My net worth is dominated by my ownership in Cambria Investment Management. Next in line would be farmland and real estate owned with my two brothers. I also hold equity stakes in a few other private companies (including The Idea Farm and AlphaClone). On the liquid side, I have 100% invested in our funds. All of my cash flows simply funnel into these four investments on a periodic basis. My horizon is very long-term and I have a high risk tolerance.

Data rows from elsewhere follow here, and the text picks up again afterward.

/-- Drop Now in compartment `c` (R134). What a shutter is owed since an earlier Drop Now lasts while the dropped flag stays set. Whether
every shutter is Lowered, Jammed or Lost is tested at their changes of state, not here; a sequence that starts in a compartment with no
shutter is Complete at once (R131), with group 0 (DESIGN CHOICE, log 45). -/
def Part.dropCompartment (p : Part) (c : Nat) : Part :=
  let ks := p.shuttersOf c
  let p := if (p.seq c).dropped then p else ks.foldl (fun p k => p.modShutter k fun r => { r with owed := false }) p
  let last := (p.groupsOf c).getLastD 0
  let p := p.modSeq c fun s =>
    if s.cause = some .evacuation then
      { s with dropped := true, group := if s.state = .sequencing then last else s.group }
    else { state := if ks.isEmpty then .complete else .sequencing, cause := some .drop, group := last, dropped := true }
  (ks.filter fun k => p.shutterState k ≠ .lowered).foldl (fun p k => p.orderShutter k .full) p

/-- A Drop Now handed to the Shutter Sequencer with its compartment mask (R134): ignored in Unloaded. -/
def Part.dropNow (p : Part) (mask : Nat) : Part :=
  if p.day.mode = .unloaded then p else (inMask 8 mask).foldl Part.dropCompartment p

/-- The night shutters lowered (R131): every compartment with a night-flagged shutter whose sequence is Idle, or Complete with
cause Night. -/
def Part.lowerNight (p : Part) : Part :=
  let cs := compartments.filter fun c =>
    (p.shuttersOf c).any (fun k => (p.shutter k).night) &&
    ((p.seq c).state = .idle || ((p.seq c).state = .complete && (p.seq c).cause = some .night))
  cs.foldl (fun p c => p.startSeq c .night) p

/-! ## A commit of the Floor Shutter Table (R127) -/

/-- What the commit does to entry `k`, given the entry before it. A record created Unknown in place of one in another state raises the
shutter state condition (DESIGN CHOICE, log 67). -/
def Part.shutterCommitted (old : Table) (p : Part) (k : Nat) : Part :=
  let a := shutterEntryOf old k
  let b := p.shutter k
  if a.station = b.station then p
  else
    let was := p.shutterRec k
    let now : Option ShutterRecord := if b.inUse then some {} else none
    let p := { p with shutters := modifyAt p.shutters k fun _ => now }
    let p := (p.removeOrder (.shutter k)).deafen (.shutter k)
    match was, now with
    | some r, some s =>
      if r.state = s.state then p else p.raise .shutterState (p.shutterDetails k r.state s.state)
    | _, _ => p

/-- What a successful commit of the Floor Shutter Table brings, given the table before it (R127). A Complete sequence becomes Idle with
nothing kept (DESIGN CHOICE, log 45). -/
def Part.shuttersCommitted (p : Part) (old : Table) : Part :=
  let p := shutterNumbers.foldl (Part.shutterCommitted old) p
  { p with sequences := p.sequences.map fun s => if s.state = .complete then {} else s }

end Sys2Proof.Machine
end

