/-- The arrival of an item that outranks a post's current one (R149): a pending order goes and the item is dispatched in place of the
current one, which waits in front of its priority, with a new enqueue cycle (log 37); an order in a channel is halted; a play is halted
on the line. -/
def Part.preempted (t p : Part) (k : Nat) (r : Post) (it : Item) : Prop :=
  let queue := r.queue.takeWhile (fun x => it.rank ≤ x.rank) ++ it :: r.queue.dropWhile fun x => it.rank ≤ x.rank
  r.queue.length < 7 → (∀ x ∈ r.queue, x.source ≠ it.source) → ∀ cur ∈ r.current, cur.rank < it.rank →
  (r.state = .playing →
    t.post k = some { r with state := .halting, queue } ∧
    t.pendingOrder (.post k) = some (p.playOrder k it .haltPlay)) ∧
  (r.state = .halting → t.post k = some { r with queue }) ∧
  (r.state = .idle → r.phase = .inChannel → ∀ c ∈ channelNumbers, r.preempt = false → (p.channel c).state = .awaiting →
    (p.channel c).record = .post k → (p.channel c).deaf = false →
    (∀ d ∈ channelNumbers, d < c → ¬((p.channel d).state ≠ .idle ∧ (p.channel d).record = .post k ∧ (p.channel d).deaf = false)) →
    t.post k = some { r with preempt := true, queue } ∧ t.channel c = { p.channel c with state := .halting }) ∧
  (r.state = .idle → r.phase = .pending → p.takesBack cur → (∀ x ∈ r.queue, x.rank ≤ cur.rank ∧ x.source ≠ cur.source) →
    ∀ x ∈ p.lookUp it,
      t.post k = some { r with current := some it, phase := .pending, preempt := false, deadline := 0, lookup := some x.1,
                               queue := { cur with enqueued := p.cycle } :: r.queue } ∧
      t.pendingOrder (.post k) = some (p.playOrder k it x.2))

/-! ## The owners' tests of a commit (R182) -/

/-- The state tests that refuse a commit with Refused-State (R74, R115, R127, R137). -/
def Part.outOfState (p : Part) (id : Nat) : Prop :=
  let moving := p.chain.mode = .running ∨ p.chain.mode = .lastCall ∨ p.chain.mode = .stopping ∨ 0 < p.chain.record.v
  (id = 4 ∨ id = 5) ∧ (moving ∨ p.day.mode = .evacuation) ∨
  id = 6 ∧ (p.day.mode = .evacuation ∨ ∃ s ∈ p.sequences, s.state = .sequencing) ∨
  id = 8 ∧ p.day.mode = .evacuation

/-- A number outside a range. -/
def outside (lo n hi : Nat) : Prop := n < lo ∨ hi < n

/-- A station that no table may name: a number above 127, or the own number. -/
def Part.badStation (p : Part) (st : Nat) : Prop := st ≠ 0 ∧ (127 < st ∨ st = p.own)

The breakdown is currently:
60% Global Tactical Hedge Fund (private)
20% Global Value ETF (GVAL)
10% Shareholder Yield ETF (SYLD)
10% Foreign Shareholder Yield ETF (FYLD)
The percent allocation in the three ETFs is actually higher than stated above, as the Global Tactical private fund is composed of ETFs. I will be adding to this list as we launch new funds in the coming months. Specifically, my assets in the hedge fund will transfer to the Global Momentum ETF when it launches.
As you can see, my holdings are dominated by foreign stocks, portfolios that can and do have the ability to tactically move to cash (and have a high exposure to real assets), and stocks that are shareholder-friendly and returning lots of cash to investors. I am least exposed to traditional bonds, but for me they are not that attractive at these levels for my time horizon and goals. If stocks experienced a large drawdown of 30% to 90%, I would shift more and more of the allocation to the equity portion. As I’ve mentioned in our new book, I don’t think U.S. stocks are that attractive currently, but I am very positive on foreign stocks.